## PROBLEM STATEMENT:
Starting at the first line of the data below, repeat each line word for word up to and including the line with "DETAIL, or voids the tick under R251. -/".

## AVAILABLE RECORDS:
====

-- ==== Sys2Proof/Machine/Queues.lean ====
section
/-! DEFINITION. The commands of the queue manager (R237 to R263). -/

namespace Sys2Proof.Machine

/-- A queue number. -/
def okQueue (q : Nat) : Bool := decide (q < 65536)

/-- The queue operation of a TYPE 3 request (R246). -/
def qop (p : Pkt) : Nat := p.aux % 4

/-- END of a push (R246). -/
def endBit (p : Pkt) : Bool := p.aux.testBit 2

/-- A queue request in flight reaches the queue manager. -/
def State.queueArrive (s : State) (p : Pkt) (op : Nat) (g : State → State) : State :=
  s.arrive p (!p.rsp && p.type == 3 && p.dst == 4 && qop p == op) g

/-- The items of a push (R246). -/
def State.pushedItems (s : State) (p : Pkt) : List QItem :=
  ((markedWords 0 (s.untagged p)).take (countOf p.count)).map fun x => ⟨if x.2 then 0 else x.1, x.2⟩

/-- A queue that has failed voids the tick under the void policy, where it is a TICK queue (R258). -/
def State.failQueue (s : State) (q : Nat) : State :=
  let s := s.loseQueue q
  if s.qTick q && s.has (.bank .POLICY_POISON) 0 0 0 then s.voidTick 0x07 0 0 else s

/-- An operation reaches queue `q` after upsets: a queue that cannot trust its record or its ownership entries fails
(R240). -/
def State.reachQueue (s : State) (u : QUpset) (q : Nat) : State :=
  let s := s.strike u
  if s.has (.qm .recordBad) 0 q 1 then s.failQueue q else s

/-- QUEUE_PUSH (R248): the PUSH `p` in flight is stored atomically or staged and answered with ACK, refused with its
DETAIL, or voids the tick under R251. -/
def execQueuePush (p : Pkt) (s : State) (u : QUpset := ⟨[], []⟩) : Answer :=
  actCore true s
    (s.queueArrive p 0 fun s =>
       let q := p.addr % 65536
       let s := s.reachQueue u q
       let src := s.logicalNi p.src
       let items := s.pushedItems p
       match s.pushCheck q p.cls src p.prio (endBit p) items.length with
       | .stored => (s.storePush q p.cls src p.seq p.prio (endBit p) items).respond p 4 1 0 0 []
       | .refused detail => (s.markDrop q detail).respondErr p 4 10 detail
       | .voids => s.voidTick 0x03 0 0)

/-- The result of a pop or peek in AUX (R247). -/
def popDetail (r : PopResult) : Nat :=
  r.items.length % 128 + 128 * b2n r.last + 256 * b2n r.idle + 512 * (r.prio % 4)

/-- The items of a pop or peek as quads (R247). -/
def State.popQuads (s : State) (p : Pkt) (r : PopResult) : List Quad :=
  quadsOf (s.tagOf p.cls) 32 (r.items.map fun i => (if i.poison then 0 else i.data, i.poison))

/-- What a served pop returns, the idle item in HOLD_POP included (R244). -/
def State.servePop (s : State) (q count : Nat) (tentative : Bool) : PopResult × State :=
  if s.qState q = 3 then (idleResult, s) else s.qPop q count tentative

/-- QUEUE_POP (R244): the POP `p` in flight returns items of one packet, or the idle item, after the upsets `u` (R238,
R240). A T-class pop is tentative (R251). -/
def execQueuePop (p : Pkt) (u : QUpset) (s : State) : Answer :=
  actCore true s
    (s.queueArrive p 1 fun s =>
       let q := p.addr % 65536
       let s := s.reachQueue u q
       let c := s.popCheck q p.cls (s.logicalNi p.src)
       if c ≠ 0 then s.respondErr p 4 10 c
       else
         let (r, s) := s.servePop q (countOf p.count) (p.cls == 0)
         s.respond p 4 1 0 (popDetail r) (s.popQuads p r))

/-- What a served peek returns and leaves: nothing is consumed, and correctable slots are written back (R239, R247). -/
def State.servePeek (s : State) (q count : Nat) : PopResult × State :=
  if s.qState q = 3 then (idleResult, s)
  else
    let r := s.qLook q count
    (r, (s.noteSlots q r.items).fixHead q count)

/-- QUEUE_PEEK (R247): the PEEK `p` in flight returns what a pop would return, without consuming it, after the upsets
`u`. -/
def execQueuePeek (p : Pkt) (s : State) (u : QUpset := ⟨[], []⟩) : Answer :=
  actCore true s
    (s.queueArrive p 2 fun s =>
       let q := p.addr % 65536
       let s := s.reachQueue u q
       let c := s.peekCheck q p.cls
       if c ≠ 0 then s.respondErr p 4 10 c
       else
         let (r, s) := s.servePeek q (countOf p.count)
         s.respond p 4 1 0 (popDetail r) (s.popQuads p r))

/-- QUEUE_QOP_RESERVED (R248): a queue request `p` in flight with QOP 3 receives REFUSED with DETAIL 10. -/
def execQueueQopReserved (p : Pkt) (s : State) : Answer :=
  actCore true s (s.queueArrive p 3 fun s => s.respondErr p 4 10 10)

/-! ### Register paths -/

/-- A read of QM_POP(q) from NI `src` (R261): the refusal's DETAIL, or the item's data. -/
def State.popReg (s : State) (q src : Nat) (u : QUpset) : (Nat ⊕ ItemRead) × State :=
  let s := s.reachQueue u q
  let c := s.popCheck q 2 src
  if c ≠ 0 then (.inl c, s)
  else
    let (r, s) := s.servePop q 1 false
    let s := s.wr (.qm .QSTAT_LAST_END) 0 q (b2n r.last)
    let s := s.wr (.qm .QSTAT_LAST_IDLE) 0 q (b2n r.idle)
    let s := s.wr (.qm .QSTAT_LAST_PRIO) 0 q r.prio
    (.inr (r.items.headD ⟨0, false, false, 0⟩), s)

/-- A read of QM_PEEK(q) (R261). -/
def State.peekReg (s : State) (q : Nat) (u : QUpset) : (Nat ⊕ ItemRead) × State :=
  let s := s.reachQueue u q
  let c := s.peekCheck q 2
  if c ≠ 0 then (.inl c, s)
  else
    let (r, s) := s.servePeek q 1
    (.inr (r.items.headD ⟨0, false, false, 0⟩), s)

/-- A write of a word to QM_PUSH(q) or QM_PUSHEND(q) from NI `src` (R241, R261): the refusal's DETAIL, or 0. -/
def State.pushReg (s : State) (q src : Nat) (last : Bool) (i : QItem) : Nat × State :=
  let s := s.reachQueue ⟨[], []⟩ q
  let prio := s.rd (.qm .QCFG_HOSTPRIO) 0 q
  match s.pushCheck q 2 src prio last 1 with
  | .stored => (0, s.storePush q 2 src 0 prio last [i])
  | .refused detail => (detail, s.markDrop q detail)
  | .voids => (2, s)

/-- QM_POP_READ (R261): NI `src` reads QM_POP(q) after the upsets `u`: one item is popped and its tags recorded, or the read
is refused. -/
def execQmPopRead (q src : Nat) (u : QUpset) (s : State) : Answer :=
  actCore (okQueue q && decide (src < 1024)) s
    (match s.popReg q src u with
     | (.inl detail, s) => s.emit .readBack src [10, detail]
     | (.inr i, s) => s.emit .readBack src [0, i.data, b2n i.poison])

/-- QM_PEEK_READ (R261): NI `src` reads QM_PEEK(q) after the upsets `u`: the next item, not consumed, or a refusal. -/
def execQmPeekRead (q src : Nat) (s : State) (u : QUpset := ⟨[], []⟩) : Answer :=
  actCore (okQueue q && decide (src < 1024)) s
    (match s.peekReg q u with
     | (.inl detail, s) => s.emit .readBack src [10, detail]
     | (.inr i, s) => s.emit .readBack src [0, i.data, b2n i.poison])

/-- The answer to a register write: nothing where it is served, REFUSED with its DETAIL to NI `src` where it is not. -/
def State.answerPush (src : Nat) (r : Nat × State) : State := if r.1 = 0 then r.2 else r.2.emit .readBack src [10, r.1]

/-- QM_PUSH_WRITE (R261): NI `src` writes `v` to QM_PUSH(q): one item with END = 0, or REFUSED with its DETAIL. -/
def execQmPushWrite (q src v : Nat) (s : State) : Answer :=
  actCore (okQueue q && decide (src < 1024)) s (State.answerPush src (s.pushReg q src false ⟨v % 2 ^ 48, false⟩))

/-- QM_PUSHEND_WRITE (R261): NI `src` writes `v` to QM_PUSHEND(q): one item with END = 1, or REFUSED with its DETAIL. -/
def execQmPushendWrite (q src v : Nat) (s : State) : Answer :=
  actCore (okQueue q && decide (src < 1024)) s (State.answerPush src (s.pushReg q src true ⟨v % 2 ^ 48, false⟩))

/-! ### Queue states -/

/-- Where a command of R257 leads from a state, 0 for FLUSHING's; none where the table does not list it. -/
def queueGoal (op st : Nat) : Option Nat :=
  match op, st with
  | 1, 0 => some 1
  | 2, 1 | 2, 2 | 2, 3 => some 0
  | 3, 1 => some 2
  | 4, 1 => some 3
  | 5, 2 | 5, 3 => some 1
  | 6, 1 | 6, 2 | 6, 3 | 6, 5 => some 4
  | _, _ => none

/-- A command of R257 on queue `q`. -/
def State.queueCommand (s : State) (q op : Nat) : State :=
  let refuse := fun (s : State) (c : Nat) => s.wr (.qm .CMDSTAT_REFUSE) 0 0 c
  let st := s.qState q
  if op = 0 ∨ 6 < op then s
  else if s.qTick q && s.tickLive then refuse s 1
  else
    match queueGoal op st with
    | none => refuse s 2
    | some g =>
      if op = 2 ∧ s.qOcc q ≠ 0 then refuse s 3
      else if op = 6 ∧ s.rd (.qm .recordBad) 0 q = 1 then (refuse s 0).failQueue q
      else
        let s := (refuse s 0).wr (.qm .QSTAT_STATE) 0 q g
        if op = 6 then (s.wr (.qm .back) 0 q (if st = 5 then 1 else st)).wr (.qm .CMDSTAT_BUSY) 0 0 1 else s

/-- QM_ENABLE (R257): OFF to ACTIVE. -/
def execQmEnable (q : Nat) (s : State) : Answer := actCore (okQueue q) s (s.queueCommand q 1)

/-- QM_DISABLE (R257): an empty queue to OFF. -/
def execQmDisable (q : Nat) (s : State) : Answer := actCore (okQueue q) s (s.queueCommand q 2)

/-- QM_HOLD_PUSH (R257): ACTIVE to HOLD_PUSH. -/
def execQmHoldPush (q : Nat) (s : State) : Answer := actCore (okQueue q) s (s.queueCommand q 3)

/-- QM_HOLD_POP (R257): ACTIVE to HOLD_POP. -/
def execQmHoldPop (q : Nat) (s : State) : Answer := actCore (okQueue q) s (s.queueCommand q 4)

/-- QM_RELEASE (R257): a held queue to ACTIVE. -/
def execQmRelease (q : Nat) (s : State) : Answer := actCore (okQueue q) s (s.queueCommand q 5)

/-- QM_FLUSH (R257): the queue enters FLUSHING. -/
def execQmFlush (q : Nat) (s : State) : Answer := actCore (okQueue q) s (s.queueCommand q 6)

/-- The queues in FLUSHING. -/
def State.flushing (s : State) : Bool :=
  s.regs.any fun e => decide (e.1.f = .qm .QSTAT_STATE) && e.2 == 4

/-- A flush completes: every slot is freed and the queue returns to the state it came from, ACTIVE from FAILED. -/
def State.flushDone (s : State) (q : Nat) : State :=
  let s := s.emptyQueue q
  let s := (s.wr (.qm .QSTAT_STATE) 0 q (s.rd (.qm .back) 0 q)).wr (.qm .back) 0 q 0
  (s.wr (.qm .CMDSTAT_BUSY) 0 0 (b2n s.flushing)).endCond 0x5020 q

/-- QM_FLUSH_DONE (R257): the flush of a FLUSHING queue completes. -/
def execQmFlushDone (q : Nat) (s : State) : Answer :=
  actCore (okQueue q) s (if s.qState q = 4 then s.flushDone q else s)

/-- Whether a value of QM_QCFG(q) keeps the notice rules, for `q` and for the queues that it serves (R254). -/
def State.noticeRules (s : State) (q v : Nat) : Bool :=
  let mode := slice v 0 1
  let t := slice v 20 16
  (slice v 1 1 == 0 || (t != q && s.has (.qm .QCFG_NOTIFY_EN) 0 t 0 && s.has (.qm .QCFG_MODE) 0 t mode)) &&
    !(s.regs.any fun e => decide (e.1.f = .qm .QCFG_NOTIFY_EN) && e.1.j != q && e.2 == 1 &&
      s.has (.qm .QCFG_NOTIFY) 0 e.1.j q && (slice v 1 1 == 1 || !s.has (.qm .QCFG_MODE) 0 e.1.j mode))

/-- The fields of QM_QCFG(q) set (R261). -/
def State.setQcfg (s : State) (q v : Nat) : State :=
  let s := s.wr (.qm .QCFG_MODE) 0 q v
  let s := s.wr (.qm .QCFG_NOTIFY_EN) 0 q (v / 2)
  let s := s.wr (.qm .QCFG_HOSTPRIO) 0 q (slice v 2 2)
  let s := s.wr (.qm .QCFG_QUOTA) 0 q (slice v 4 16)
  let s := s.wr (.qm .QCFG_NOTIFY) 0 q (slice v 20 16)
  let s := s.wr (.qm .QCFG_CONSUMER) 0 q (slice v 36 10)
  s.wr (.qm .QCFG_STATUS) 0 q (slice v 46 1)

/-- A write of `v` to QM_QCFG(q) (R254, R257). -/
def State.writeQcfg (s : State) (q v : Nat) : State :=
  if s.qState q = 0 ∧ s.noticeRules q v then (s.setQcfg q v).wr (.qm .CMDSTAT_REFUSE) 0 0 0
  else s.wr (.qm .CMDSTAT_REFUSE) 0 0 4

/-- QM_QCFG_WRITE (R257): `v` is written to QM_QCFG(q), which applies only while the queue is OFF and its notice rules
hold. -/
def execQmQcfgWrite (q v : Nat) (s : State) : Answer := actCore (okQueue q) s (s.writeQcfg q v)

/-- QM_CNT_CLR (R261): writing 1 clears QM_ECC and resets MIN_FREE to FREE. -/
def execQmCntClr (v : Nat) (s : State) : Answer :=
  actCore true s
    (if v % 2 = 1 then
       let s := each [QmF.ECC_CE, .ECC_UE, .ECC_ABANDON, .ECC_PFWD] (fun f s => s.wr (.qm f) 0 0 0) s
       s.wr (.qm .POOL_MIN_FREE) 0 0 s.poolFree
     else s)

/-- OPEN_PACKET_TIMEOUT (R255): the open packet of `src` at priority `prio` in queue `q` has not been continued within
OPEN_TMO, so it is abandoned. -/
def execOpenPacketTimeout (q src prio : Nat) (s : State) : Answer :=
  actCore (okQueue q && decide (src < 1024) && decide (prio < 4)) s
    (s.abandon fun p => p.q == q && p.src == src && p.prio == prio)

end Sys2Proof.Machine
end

====

## TASK OUTPUT:
-- ==== Sys2Proof/Machine/Queues.lean ====
section
/-! DEFINITION. The commands of the queue manager (R237 to R263). -/

namespace Sys2Proof.Machine

/-- A queue number. -/
def okQueue (q : Nat) : Bool := decide (q < 65536)

/-- The queue operation of a TYPE 3 request (R246). -/
def qop (p : Pkt) : Nat := p.aux % 4

/-- END of a push (R246). -/
def endBit (p : Pkt) : Bool := p.aux.testBit 2

/-- A queue request in flight reaches the queue manager. -/
def State.queueArrive (s : State) (p : Pkt) (op : Nat) (g : State → State) : State :=
  s.arrive p (!p.rsp && p.type == 3 && p.dst == 4 && qop p == op) g

/-- The items of a push (R246). -/
def State.pushedItems (s : State) (p : Pkt) : List QItem :=
  ((markedWords 0 (s.untagged p)).take (countOf p.count)).map fun x => ⟨if x.2 then 0 else x.1, x.2⟩

/-- A queue that has failed voids the tick under the void policy, where it is a TICK queue (R258). -/
def State.failQueue (s : State) (q : Nat) : State :=
  let s := s.loseQueue q
  if s.qTick q && s.has (.bank .POLICY_POISON) 0 0 0 then s.voidTick 0x07 0 0 else s

/-- An operation reaches queue `q` after upsets: a queue that cannot trust its record or its ownership entries fails
(R240). -/
def State.reachQueue (s : State) (u : QUpset) (q : Nat) : State :=
  let s := s.strike u
  if s.has (.qm .recordBad) 0 q 1 then s.failQueue q else s

/-- QUEUE_PUSH (R248): the PUSH `p` in flight is stored atomically or staged and answered with ACK, refused with its
DETAIL, or voids the tick under R251. -/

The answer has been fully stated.